【ポジティブ心理学とプロテスタンティズム】
ポジティブ心理学(Positive Psychology)は、ペンシルバニア大学のマーティン・セリグマン教授が1998年に提唱した新しい研究分野です。
アメリカ心理学会(APA)のデータベース(PsycINFO)による “Positive Psychology”の 定義づけを見ると、
「精神病理や精神機能障害に焦点を当てるのではなく、楽観主義や、人間におけるポジティブな機能を強調する心理学的アプローチ」”Approach to psychology that emphasizes optimism and positive human functioning instead of focusing on psychopathology and dysfunction.”
とされています。
APA会長を務めていたセリグマン教授は、従来の心理学が疾患を扱うことに偏りすぎていると感じ、人間の長所について科学的に研究することの必要性を訴えました。
ポジティブ心理学は、人間の長所や強みとはどのようなものか、そして、どのようなときに人間は幸福を感じられるのかということを研究しています。この分野の研究者は、新規治療薬開発の治験で行われるような、ランダム化比較試験(対象者を無作為に割り振って、介入行為の影響を検討する)を積極的に取り入れて、「幸福をつかむ」ことの手がかりを解明することを目指しています。
こちらに、1998年のアメリカ心理学会で、セリグマン教授が行った会長講演「21世紀の心理学の2つの課題」の一部を抜粋します。教授はこの講演の中で、20世紀後半における心理学が取り組むべき課題の一つ目を、民族問題への対応であるとしており(1998年当時、内戦が激化していたコソヴォ紛争を背景とした発言です)、もう一つを「ポジティブ心理学」だとしています。
対応を求められている2番目の領域は、私が「ポジティブ心理学」と呼んでいるもので、ひとりひとりの最も建設的な特質である、楽観性、勇気、職業倫理、未来指向性、対人スキル、喜びと洞察の能力、社会的責任などがどういうものであるかを理解し育成することを重視する、新しい方向を目指す科学である。私の見解は、第2次世界大戦が終わってからの心理学は(中略)、精神的な疾患を治療するという方向に向かいすぎているというものである。 *1-2
セリグマン教授のTEDトークがこちらにあります。
こちらには、教授がどのような経緯でポジティブ心理学の研究を行うことになったのか、そして、ポジティブ心理学では「幸せな人生」の要素としてどのようなものをあげているのか(ポジティブ感情・充実感・意義)について説明をしています。

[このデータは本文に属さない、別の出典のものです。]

/-- Whether one Express task comes before another in priority order (R90): cycle, then number. -/
def expressBefore (a b : Nat × TaskDef) : Bool :=
  decide (a.2.cycle < b.2.cycle) || (a.2.cycle == b.2.cycle && decide (a.1 < b.1))

/-- Whether a set of Express tasks passes the tests of R97, each WCET raised by `extra`. -/
def expressOk (ts : List (Nat × TaskDef)) (extra : Nat → Nat) : Bool :=
  ts.all (fun p =>
    let c := p.2.wcet + extra p.1
    decide (1000 ≤ p.2.wcet) && decide (10 * c ≤ 6 * p.2.cycle) &&
    (responseBound c p.2.cycle ((ts.filter fun q => expressBefore q p).map fun q => (q.2.cycle, q.2.wcet + extra q.1))
      20000 (c + 161300)).isSome) &&
  -- Σ WCET / cycle ≤ 0.60, over the product of the cycles
  (let den := (ts.map fun p => p.2.cycle).foldl (· * ·) 1
   decide (10 * (ts.map fun p => (p.2.wcet + extra p.1) * (den / max 1 p.2.cycle)).sum ≤ 6 * den))

/-- The Express tasks of an image. -/
def expressTasks (m : Mem) : List (Nat × TaskDef) :=
  (taskEntries m).filterMap fun e => if fld8 e 1 = 0 then some (fld8 e 0, defOfEntry e) else none

/-- R46: an Express task's input items and output image. -/
def express46 (m : Mem) : Bool := (expressTasks m).all fun p => decide (p.2.inputs ≤ 1024) && decide (p.2.outBytes ≤ 8192)

/-! ## Instances and types (R110, R195) -/

/-- Entry `i` of an instance directory (R110). -/
def dirEntry (m : Mem) (i : Nat) : List Byte := memReadN m (imN m 0x28 4 + 48 * i) 48

/-- Type table entry `i` (R195). -/
def typeEntry (m : Mem) (i : Nat) : List Byte := memReadN m (imN m 0x1C 4 + 32 * i) 32

/-- A string of the string table, up to its zero byte, at most 4,096 bytes (the termination is PRESUMED). -/
def imString (m : Mem) (off : Nat) : List Byte :=
  (memReadN m (imN m 0x38 4 + off) 4096).takeWhile (fun b => b != 0)

/-- Bytes of the conversion directory and the conversion records, which follow the type table (R195). -/
def convDirBase (m : Mem) : Nat := imN m 0x1C 4 + 32 * imN m 0x20 4

/-- Entries of the conversion directory: up to the last one a type names. -/
def convDirCount (m : Mem) : Nat :=
  ((List.range (imN m 0x20 4)).map fun i =>
    let e := typeEntry m i
    if fld32 e 20 = 0xFFFFFFFF then 0 else fld32 e 20 + fld16 e 24).foldl max 0

/-- Conversion record `i`, 16 bytes. -/
def convRecord (m : Mem) (i : Nat) : List Byte := memReadN m (convDirBase m + 16 * convDirCount m + 16 * i) 16

/-- The conversion map of a type from an older version: its records (R195, R196). -/
def convMap (m : Mem) (typ version : Nat) : Option (List (List Byte)) :=
  let e := typeEntry m typ
  if fld32 e 20 = 0xFFFFFFFF then none
  else
    ((List.range (fld16 e 24)).map fun k => memReadN m (convDirBase m + 16 * (fld32 e 20 + k)) 16).find?
      (fun d => fld16 d 0 == version) |>.map fun d => (List.range (fld32 d 8)).map fun k => convRecord m (fld32 d 4 + k)

/-- Every conversion record uses a known RULE code (check 11, R200). -/
def convRulesOk (m : Mem) : Bool :=
  (List.range (convDirCount m)).all fun k =>
    let d := memReadN m (convDirBase m + 16 * k) 16
    (List.range (fld32 d 8)).all fun j => decide (fld8 (convRecord m (fld32 d 4 + j)) 12 ≤ 3)

/-- The offsets of the header lie within IMAGE_SIZE (R113). -/
def headerOffsetsOk (m : Mem) : Bool :=
  let n := imSize m
  decide (imN m 0x1C 4 + 32 * imN m 0x20 4 ≤ n) && decide (imN m 0x28 4 + 48 * imInstances m ≤ n) &&
  decide (imN m 0x2C 4 + imN m 0x30 4 ≤ n) && decide (imN m 0x34 4 ≤ n) && decide (imN m 0x38 4 ≤ n) &&
  decide (imN m 0x3C 4 ≤ n)

/-- A task's entry lies in the code, and its instances in the directory (R114). -/
def taskOffsetsOk (m : Mem) (e : List Byte) : Bool :=
  decide (fld32 e 32 < max 1 (imN m 0x30 4)) && decide (fld32 e 48 + fld32 e 52 ≤ imInstances m)

/-- A type's name, initial values and conversions lie in the image (R195). -/
def typeOffsetsOk (m : Mem) (e : List Byte) : Bool :=
  let n := imSize m
  decide (imN m 0x38 4 + fld32 e 0 < n) && decide (imN m 0x34 4 + fld32 e 16 + fld32 e 8 + fld32 e 12 ≤ n) &&
  (fld32 e 20 == 0xFFFFFFFF || (List.range (fld16 e 24)).all fun k =>
    let a := convDirBase m + 16 * (fld32 e 20 + k)
    let d := memReadN m a 16
    decide (a + 16 ≤ n) && decide (convDirBase m + 16 * convDirCount m + 16 * (fld32 d 4 + fld32 d 8) ≤ n))

/-- An instance's type, path and parent lie in the image, and its parts in their areas (R109 to R111). -/
def instanceOffsetsOk (m : Mem) (e : List Byte) : Bool :=
  decide (fld32 e 0 < imN m 0x20 4) && decide (imN m 0x38 4 + fld32 e 40 < imSize m) &&
  decide (fld32 e 16 + fld32 e 20 ≤ 2 ^ 30) && (fld32 e 24 == 0xFFFFFFFF || decide (fld32 e 24 + fld32 e 28 ≤ 240 * 2 ^ 20)) &&
  (fld32 e 32 == 0xFFFFFFFF || decide (fld32 e 32 < imInstances m))

/-- Every other offset and size lies within IMAGE_SIZE (check 7): those of the header, then of the task entries, the types, and the
instances, of which at most the 200,000 of check 8 are looked at. -/
def offsetsOk (m : Mem) : Bool :=
  headerOffsetsOk m && (taskEntries m).all (taskOffsetsOk m) &&
  (List.range (imN m 0x20 4)).all (fun i => typeOffsetsOk m (typeEntry m i)) &&
  (List.range (min 200000 (imInstances m))).all (fun i => instanceOffsetsOk m (dirEntry m i))

/-- The verdict on a new instance (R196). -/
inductive Verdict where
  | created
  | copy (old : Nat)
  | convert (old : Nat) (map : List (List Byte))
  /-- Reason: 0 TYPE_CHANGED, 1 TASK_CHANGED, 2 NO_MAP, and the old instance of the same path. -/
  | reinit (reason old : Nat)

/-- The verdict on instance `n` of a new image against an old one (R196). -/
def verdict (old new_ : Mem) (n : Nat) : Verdict :=
  let e := dirEntry new_ n
  let path := imString new_ (fld32 e 40)
  match (List.range (imInstances old)).find? (fun i =>
      let o := dirEntry old i
      fld64 o 8 == fld64 e 8 && imString old (fld32 o 40) == path) with
  | none => .created
  | some i =>
    let o := dirEntry old i
    if imString old (fld32 (typeEntry old (fld32 o 0)) 0) ≠ imString new_ (fld32 (typeEntry new_ (fld32 e 0)) 0) then .reinit 0 i
    else if fld8 o 36 ≠ fld8 e 36 then .reinit 1 i
    else if fld16 o 4 = fld16 e 4 then .copy i
    else
      match convMap new_ (fld32 e 0) (fld16 o 4) with
      | some map => .convert i map
      | none => .reinit 2 i

/-- The counts of a plan: COPY, CONVERT, CREATED, REINIT by reason, DELETED (R196).  An old instance is matched by a new one of the same
path, type name and task, whatever the verdict. -/
def planCounts (old new_ : Mem) : List Nat :=
  let vs := (List.range (imInstances new_)).map (verdict old new_)
  let count (p : Verdict → Bool) : Nat := (vs.filter p).length
  let used := vs.filterMap fun v => match v with
    | .copy o | .convert o _ | .reinit 2 o => some o
    | _ => none
  let gone := (List.range (imInstances old)).filter fun o => !used.contains o
  [count (fun v => match v with | .copy _ => true | _ => false),
   count (fun v => match v with | .convert _ _ => true | _ => false),
   count (fun v => match v with | .created => true | _ => false),
   count (fun v => match v with | .reinit 0 _ => true | _ => false),
   count (fun v => match v with | .reinit 1 _ => true | _ => false),
   count (fun v => match v with | .reinit 2 _ => true | _ => false),
   gone.length]

/-- A numeric value converted between types (R201): the bytes' value and whether it saturated or was NaN. -/
def convertNumeric (oldType newType : Nat) (v : Nat) : Nat × Bool :=
  let x := valueFp oldType (if typeSigned oldType ∨ oldType = 0x10 then BitVec.ofInt 64 (signed (8 * typeBytes oldType) v)
    else BitVec.ofNat 64 v)
  if newType = 0x01 then (match x with
    | .fin _ 0 _ => (0, false)
    | _ => (1, false))
  else if newType = 0x0A then ((pack32 (Config.nanPayload (BitVec.ofNat 64 v) 1) x).toNat, false)
  else if x == .nan ∧ newType ≠ 0x0A ∧ newType ≠ 0x0B then (0, true)
  else
    let r := toType newType (pack64 0 x)
    let exact := if typeSigned oldType ∨ typeUnsigned oldType then
        -- integers above 2^53 convert to integers exactly
        (let i : Int := if typeSigned oldType then signed (8 * typeBytes oldType) v else (v : Int)
         let g := typeRange newType
         if newType = 0x0A ∨ newType = 0x0B then none
         else some (if i < g.1 then (BitVec.ofInt 64 g.1, true) else if g.2 < i then (BitVec.ofInt 64 g.2, true)
           else (BitVec.ofInt 64 i, false)))
      else none
    let y := exact.getD r
    (y.1.toNat % 2 ^ (8 * typeBytes newType), y.2)

/-- One part of an instance filled by the records of a map (R200): the new bytes, and the conversions that saturated. -/
def convertPart (part : Nat) (recs : List (List Byte)) (old init : List Byte) : List Byte × Nat :=
  (recs.filter fun r => fld8 r 13 == part).foldl (fun acc r =>
    let no := fld32 r 0
    let oo := fld32 r 4
    let ns := fld16 r 8
    let os := fld16 r 10
    match fld8 r 12 with
    | 0 => (putAt acc.1 no (slice old oo ns), acc.2)
    | 1 =>
      let c := convertNumeric (fld8 r 14) (fld8 r 15) (fld old oo os)
      (putAt acc.1 no (le ns c.1), acc.2 + b2n c.2)
    | 3 => (putAt acc.1 no (slice old oo (min os ns)), acc.2)
    | _ => acc) (init, 0)

/-- Initial values of a part of a type, from the constant data: R195 gives one INIT_OFFSET, and the retained part's values are taken to lie
directly after those of the non-retained part (log 171, DESIGN CHOICE). -/
def initialPart (m : Mem) (typ : Nat) (retained_ : Bool) : List Byte :=
  let e := typeEntry m typ
  let base := imN m 0x34 4 + fld32 e 16
  if retained_ then memReadN m (base + fld32 e 8) (fld32 e 12) else memReadN m base (fld32 e 8)

/-- The initial values of a part of instance `e`: a timer starts idle with START 0; an edge detector with EDGE_ON_CREATE starts with the
M that makes a present input an edge, 0 for R_TRIG and 1 for F_TRIG (R112, R202, R203).  Without EDGE_ON_CREATE it takes M from its
input at its first evaluation, in the lane. -/
def freshPart (m : Mem) (e : List Byte) (retained_ : Bool) : List Byte :=
  let bs := initialPart m (fld32 e 0) retained_
  let flags := fld16 e 6
  let s1 := if bit flags 2 && decide (24 ≤ bs.length) then putAt (putAt bs 2 [0]) 16 (zeros 8) else bs
  if bit flags 3 && bit flags 4 && decide (3 ≤ bs.length) then
    putAt s1 2 [if imString m (fld32 (typeEntry m (fld32 e 0)) 0) = [0x46, 0x5F, 0x54, 0x52, 0x49, 0x47] then 1 else 0]
  else s1

/-- Bytes of the retained page space, from the pages. -/
def retBytes (pages : Tab (List Byte)) (off n : Nat) : List Byte :=
  (List.range n).map fun k => ((tabGet [] pages ((off + k) / 4096)).getD ((off + k) % 4096) 0)

/-- Writes bytes into the retained page space; pages are 4 KiB. -/
def retPut (pages : Tab (List Byte)) (off : Nat) (bs : List Byte) : Tab (List Byte) :=
  (bs.zipIdx).foldl (fun p b =>
    let a := off + b.2
    tabMod [] p (a / 4096) fun old => putAt (old ++ zeros (4096 - old.length)) (a % 4096) [b.1]) pages

/-- Fills one instance of the new area from the old area and the old pages, by its verdict (R200). -/
def fillInstance (old new_ : Mem) (oldArea : Mem) (oldPages : Tab (List Byte)) (acc : Mem × Tab (List Byte) × Nat) (n : Nat) :
    Mem × Tab (List Byte) × Nat :=
  let e := dirEntry new_ n
  let dOff := fld32 e 16
  let rOff := fld32 e 24
  let put (d r : List Byte) (k : Nat) : Mem × Tab (List Byte) × Nat :=
    (memWriteN acc.1 dOff d, if rOff = 0xFFFFFFFF then acc.2.1 else retPut acc.2.1 rOff r, acc.2.2 + k)
  match verdict old new_ n with
  | .created | .reinit _ _ => put (freshPart new_ e false) (freshPart new_ e true) 0
  | .copy i =>
    let o := dirEntry old i
    put (memReadN oldArea (fld32 o 16) (fld32 o 20))
      (if fld32 o 24 = 0xFFFFFFFF then [] else retBytes oldPages (fld32 o 24) (fld32 o 28)) 0
  | .convert i map =>
    let o := dirEntry old i
    let d := convertPart 0 map (memReadN oldArea (fld32 o 16) (fld32 o 20)) (freshPart new_ e false)
    let r := convertPart 1 map (if fld32 o 24 = 0xFFFFFFFF then [] else retBytes oldPages (fld32 o 24) (fld32 o 28))
      (freshPart new_ e true)
    put d.1 r.1 (d.2 + r.2)

/-- The instances of a task in an image. -/
def taskInstances (m : Mem) (t : Nat) : List Nat :=
  (List.range (imInstances m)).filter fun n => fld8 (dirEntry m n) 36 == t

/-- The retained pages of a task in an image: those its instances' retained parts lie in (R111). -/
def taskPages (m : Mem) (t : Nat) : List Nat :=
  ((taskInstances m t).flatMap fun n =>
    let e := dirEntry m n
    if fld32 e 24 = 0xFFFFFFFF ∨ fld32 e 28 = 0 then []
    else List.range' (fld32 e 24 / 4096) ((fld32 e 24 + fld32 e 28 - 1) / 4096 - fld32 e 24 / 4096 + 1)).eraseDups

/-- Retained pages are placed under R208: no page of one task is a page of another in the active program (check 12). -/
def pagesOk (old new_ : Mem) : Bool :=
  (List.range 32).all fun t => (taskPages new_ t).all fun p =>
    (List.range 32).all fun u => u == t || !(taskPages old u).contains p

/-- Instance pages a task can write, in an image: the 4 KiB pages its instances' data lies in (R197). -/
def taskInstPages (m : Mem) (t : Nat) : Nat :=
  (((taskInstances m t).flatMap fun n =>
    let e := dirEntry m n
    if fld32 e 20 = 0 then []
    else List.range' (fld32 e 16 / 4096) ((fld32 e 16 + fld32 e 20 - 1) / 4096 - fld32 e 16 / 4096 + 1)).eraseDups).length

/-- The pages the tasks of an image can write: those of their instances, their retained pages, and those of the signals they write, of
64 bytes each (R109, R130). -/
def writablePages (m : Mem) : Nat :=
  ((taskEntries m).map fun e =>
    let t := fld8 e 0
    taskInstPages m t + (taskPages m t).length +
      ((Config.taskWrites m t).map fun h => handleSig h / 64).eraseDups.length).sum

/-- Base of an instance area in lane memory (R109). -/
def instanceBase (area : Nat) : Nat := if area = 0 then 0x24000000 else 0x64000000
/-- Base of the version pool in lane memory (R109). -/
def poolBase : Nat := 0xB8000000
/-- Pages of the copy-on-write pre-image pool (R109). -/
def preImagePages : Nat := 65536

/-- S_i of R197, in ns. -/
def switchTime (m : Mem) (t : Nat) : Nat := 3000 + 1000 * taskInstPages m t

/-- The switch test of R198: the active Express set with S_i added. -/
def switchOk (active : Mem) : Bool := expressOk (expressTasks active) (switchTime active)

(“Martin Seligman: The new era of positive psychology” http://www.ted.com/talks/martin_seligman_on_the_state_of_psychology )
心理学者が、病的な状態だけではなく、良好な状態についての研究を行う必要性を感じたというのは、理屈としては理解できます。
ただ、この会長講演とその後のポジティブ心理学研究が進められた方向性のベースにはアメリカ的価値観、プロテスタンティズムに基づくアメリカの市民宗教(肌感覚のように気化した宗教性)的行動規範が存在するということを指摘しておかなければなりません。
私は宗教の専門家ではありませんから、宗教に関する基礎事項は、比較宗教学者の釈徹宗先生の力をお借りして、お話したいと思います。
16世紀の宗教改革に端を発した思想であるプロテスタンティズムは、ローマ・カトリック教会の教理と伝承に反対し、聖書を重んじるという特徴があります。プロテスタンティズムは個人の信仰を重視することから、個人主義やリベラリズムへとつながります。(参考 *2-1)
釈先生は、マックス・ウェーバーの『プロテスタンティズムの倫理と資本主義の精神』を解説する形で、プロテスタンティズムについて以下のような説明をしています。*3-1
あらゆる誘惑に打ち勝ち、天職である職業労働に励む。それは自己の信仰表現なのです。そのために発達したのが合理主義です。プロテスタンティズムに合理主義的傾向が強いことはしばしば指摘されています。
誘惑に負けない世俗内禁欲、勤勉で誠実な労働者。そして資本を浪費することなく、次なる展開へとつぎ込み、資本を増やす。増加、発展、成長が自己目的となるのです。ウェーバーは、このような自己目的化した労働に勤め励むメンタリティは、人間が生まれつきもっているものではなく、信仰や理念がなければ成り立たない、と述べています。
ポジティブ心理学は、PsycINFOによって「楽観主義や、人間におけるポジティブな機能を強調する 心理学的アプローチ」と定義づけられていました。
プロテスタントは、「増加、発展、成長」と言った目的を達成することを求めています。そのような背景において、ポジティブ心理学は、プロテスタントの目的にかなったものとして誕生しています。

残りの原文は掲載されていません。